The lawyer’s letter states that the father appeared before Paphos District Court on July 13 in a state of what the lawyer described as unspeakable psychological shock and without legal representation, and did not object to the eight-day detention order sought by police because of his psychological condition. The letter adds that the father cooperated fully with investigators that day, voluntarily giving a statement setting out his account of events, and that relatives also gave statements to police the same day.
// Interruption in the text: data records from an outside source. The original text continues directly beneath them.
open Sys2Proof.Claims

variable {s u t : State} {dests : List Reg}

/-! ### `Keeps` -/

theorem keeps_refl (dests : List Reg) (s : State) : Keeps s s dests := ⟨fun _ _ => rfl, rfl, rfl, rfl, rfl⟩

theorem Keeps.trans (h : Keeps s u dests) (h' : Keeps u t dests) : Keeps s t dests := by
  obtain ⟨hregs, hticks, hlaunch, hschedule, hnmi⟩ := h
  obtain ⟨hregs', hticks', hlaunch', hschedule', hnmi'⟩ := h'
  exact ⟨fun r hr => (hregs' r hr).trans (hregs r hr), hticks'.trans hticks, hlaunch'.trans hlaunch,
    hschedule'.trans hschedule, hnmi'.trans hnmi⟩

/-- What keeps every register keeps those that are not listed. -/
theorem Keeps.weaken (h : Keeps s t []) (dests : List Reg) : Keeps s t dests :=
  ⟨fun r _ => h.1 r List.not_mem_nil, h.2⟩

theorem keeps_rd (a : Addr) (s : State) : Keeps s (rd a s).2 [] :=
  ⟨fun r _ => by cases r <;> simp [Reg.get], by simp, by simp, by simp, by simp⟩

theorem keeps_wr (a : Addr) (v : Byte) (s : State) : Keeps s (wr a v s) [] :=
  ⟨fun r _ => by cases r <;> simp [Reg.get], by simp, by simp, by simp, by simp⟩

theorem keeps_readWordBug (a : Addr) (s : State) : Keeps s (readWordBug a s).2 [] :=
  Keeps.trans (keeps_rd a s) (keeps_rd _ _)

theorem keeps_locate (o : Operand) (s : State) : Keeps s (locate o s).state [] := by
  cases o with
  | acc | imm | zp | zpx | zpy | abs | abx | aby => exact keeps_refl [] s
  | ind | izx | izy => exact keeps_readWordBug _ s

theorem keeps_readLoc (l : Loc) (s : State) : Keeps s (readLoc l s).2 [] := by
  cases l with
  | acc | imm => exact keeps_refl [] s
  | mem ea => exact keeps_rd ea s

theorem keeps_operandRead (o : Operand) (s : State) : Keeps s (operandRead o s).2 [] :=
  Keeps.trans (keeps_locate o s) (keeps_readLoc _ _)

theorem keepsMemory_operandRead (o : Operand) (s : State) : KeepsMemory s (operandRead o s).2 := fun b => by
  simp [operandRead]

theorem keeps_push8 (v : Byte) (s : State) : Keeps s (push8 v s) [.sp] := by
  refine ⟨fun r hr => ?_, by simp, by simp, by simp, by simp⟩
  cases r with
  | sp => exact absurd (List.mem_singleton.mpr rfl) hr
  | a | x | y => simp [Reg.get]

theorem keeps_push16 (w : Addr) (s : State) : Keeps s (push16 w s) [.sp] := 
  Keeps.trans (keeps_push8 _ s) (keeps_push8 _ _)

/-! ### Changes inside the CPU -/

/-- `t` is `s` with other values in P, PC, the cycle counters and the registers of `dests`, and nothing else. -/
def CpuOnly (dests : List Reg) (s t : State) : Prop :=
  t = { s with
    a := t.a, x := t.x, y := t.y, sp := t.sp, p := t.p, pc := t.pc
    cyclesRemaining := t.cyclesRemaining, totalCycles := t.totalCycles } ∧
  ∀ r, r ∉ dests → r.get t = r.get s

theorem RegistersOnly.cpuOnly (h : RegistersOnly dests s t) : CpuOnly dests s t := ⟨by rw [h.1], h.2⟩

theorem cpuOnly_setPC (dests : List Reg) (v : Addr) (s : State) : CpuOnly dests s (s.setPC v) :=
  ⟨rfl, fun r _ => by cases r <;> rfl⟩

theorem cpuOnly_setCyclesRemaining (dests : List Reg) (n : Nat) (s : State) :
    CpuOnly dests s (s.setCyclesRemaining n) := ⟨rfl, fun r _ => by cases r <;> rfl⟩

theorem cpuOnly_advance (dests : List Reg) (n c : Nat) (s : State) : CpuOnly dests s (advance n c s) :=
  ⟨rfl, fun r _ => by cases r <;> rfl⟩

theorem cpuOnly_retire (dests : List Reg) (s : State) : CpuOnly dests s (retire s) :=
  ⟨rfl, fun r _ => by cases r <;> rfl⟩

namespace CpuOnly

theorem trans (h : CpuOnly dests s u) (h' : CpuOnly dests u t) : CpuOnly dests s t :=
  ⟨by rw [h'.1, h.1], fun r hr => (h'.2 r hr).trans (h.2 r hr)⟩

theorem ppu (h : CpuOnly dests s t) : t.ppu = s.ppu := by rw [h.1]

theorem keeps (h : CpuOnly dests s t) : Keeps s t dests := ⟨h.2, by rw [h.1], by rw [h.1], by rw [h.1], by rw [h.1]⟩

theorem keepsMemory (h : CpuOnly dests s t) : KeepsMemory s t := by
  rw [h.1]
  exact fun _ => rfl

end CpuOnly

/-- The instruction cycle around a body that changes registers only. -/
theorem RegistersOnly.cycle {n c : Nat} (h : RegistersOnly dests (advance n c s) u) : CpuOnly dests s (retire u) :=
  ((cpuOnly_advance dests n c s).trans h.cpuOnly).trans (cpuOnly_retire dests u)

end Sys2Proof.Machine
end

section
/-! SUPPORT. The interrupt entries and RTI (60_exceptions.md R302 to R305, R312; O11 to O14). -/

namespace Sys2Proof.Machine

open Sys2Proof.Claims

variable (s : State)

theorem cpuOnly_loads (dests : List Reg) (p : Byte) (pc : Addr) (t : State) :
    CpuOnly dests t ((t.setP p).setPC pc) :=
  ((RegistersOnly.refl _ t).setP p).cpuOnly.trans (cpuOnly_setPC _ _ _)

theorem interrupt_byteAt_of_not_pushed {b : Addr} (vector : Addr) (pushed live : Byte)
    (hhi : ¬SameCell b (stackAddr s.sp)) (hlo : ¬SameCell b (stackAddr (s.sp - 1)))
    (hstatus : ¬SameCell b (stackAddr (s.sp - 2))) : (interrupt vector pushed live s).byteAt b = s.byteAt b := by
  rw [interrupt_byteAt_of_not_sameCell s _ _ _ hstatus, push16_byteAt_of_not_sameCell s _ hhi hlo]

/-- What NMI, IRQ and BRK share (R305), the vector in PRG. -/
theorem interrupt_enters {vector : Addr} (h : 0x8000 ≤ vector.toNat) (h1 : vector.toNat < 0xFFFF)
    (pushed live : Byte) :
    EntersInterrupt s (interrupt vector pushed live s) s.pc vector.toNat pushed := by
  have hnext : (vector + 1).toNat = vector.toNat + 1 := by rw [BitVec.toNat_add]; simp; omega
  refine ⟨interrupt_sp s vector pushed live, ?pc, fun hwf => ?stack, fun b => ?memory, ?keeps, ?ppu⟩
  case pc =>
    rw [interrupt_eq s h h1, prgWord, ← hnext]
    rfl
  case stack =>
    exact ⟨interrupt_byteAt_hi s vector pushed live hwf, interrupt_byteAt_lo s vector pushed live hwf,
      interrupt_byteAt_status s vector pushed live hwf⟩
  case memory => exact interrupt_byteAt_of_not_pushed s vector pushed live
  case keeps =>
    rw [interrupt_eq s h h1]
    exact Keeps.trans (Keeps.trans (keeps_push16 s.pc s) (keeps_push8 pushed _)) (cpuOnly_loads _ _ _ _).keeps
  case ppu => simp [interrupt_eq s h h1]

/-- An entry's words do not speak of the cycle counters, before or after, nor of the PC before. -/
theorem enters_of_cpuOnly {s s' t t' : State} {pc : Addr} {vector : Nat} {pushed : Byte}
    (h : EntersInterrupt s' t pc vector pushed) (hs : CpuOnly [] s s') (ht : CpuOnly [] t t') (hpc : t'.pc = t.pc) :
    EntersInterrupt s t' pc vector pushed := by
  obtain ⟨hsp, hvector, hstack, hmemory, hkeeps, hppu⟩ := h
  have hsp' : s'.sp = s.sp := hs.2 .sp List.not_mem_nil
  have hram : s'.ram = s.ram := by rw [hs.1]
  have hlaunch : s'.launch = s.launch := by rw [hs.1]
  rw [hsp'] at hsp hstack hmemory
  rw [hram] at hstack
  rw [prgWord, hlaunch] at hvector
  refine ⟨(ht.2 .sp List.not_mem_nil).trans hsp, hpc.trans hvector, ?_, fun b hhi hlo hstatus => ?_,
    Keeps.trans (Keeps.weaken hs.keeps _) (Keeps.trans hkeeps (Keeps.weaken ht.keeps _)), ht.ppu.trans (hppu.trans hs.ppu)⟩
  · simpa only [ht.keepsMemory _] using hstack
  · rw [ht.keepsMemory, hmemory b hhi hlo hstatus, hs.keepsMemory]

theorem cpuOnly_setCounters (n : BitVec 64) (c : Nat) (t : State) :
    CpuOnly [] t ((t.setTotalCycles n).setCyclesRemaining c) := ⟨rfl, fun r _ => by cases r <;> rfl⟩

theorem flagsAre_interruptP (p : Byte) : FlagsAre p (interruptP p) [(.i, true), (.b, false), (.u, true)] := by
  intro f
  rw [getFlag_interruptP]
  cases f <;> rfl

theorem flagsAre_pushedWithB (p : Byte) : FlagsAre p (pushedWithB p) [(.b, true), (.u, true)] := by
  intro f
  rw [getFlag_pushedWithB]
  cases f <;> simp [listedFlag]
The letter argues that continued detention no longer serves any investigative purpose, stating that the part of the investigation the father could have influenced has already been completed. Citing the Supreme Court’s ruling in Savva v Police, Criminal Appeal 58/2026, dated March 6, 2026, the letter notes there is no fixed rule for how long a suspect should be held, tying the length of detention to the volume and nature of the investigative work still required. The ruling also states, according to the letter, that a suspect must be released if the police investigation is completed before a detention order expires.
On that basis, the lawyer’s letter requests the father’s immediate release. It notes that the father is a British national and, to address any flight-risk concerns, proposes that he be released under conditions he has voluntarily accepted: surrendering all his travel documents to police, reporting to sign in at Paphos Central Police Station on a specified day and time, and formally declaring his exact address in Cyprus to police in writing.
“He must be released today”
The father’s lawyer, Petros Stavrou, told philenews the letter was sent on Tuesday, July 14, 2026, and that he has not yet received a response. He said he proposed the surrender of travel documents as an alternative measure because police had raised concerns over the father’s status as a foreign national.
“He must be released immediately, if possible even today,” Stavrou said, adding that he saw no legal reason to keep the father in custody and questioning what purpose it would serve for the investigation.
Stavrou said the eight-day detention order against his client expires on Monday, July 20, 2026, but noted that police are obliged to release a suspect if the investigation is completed before that date, meaning the request for release rests on legal grounds as well as humanitarian ones.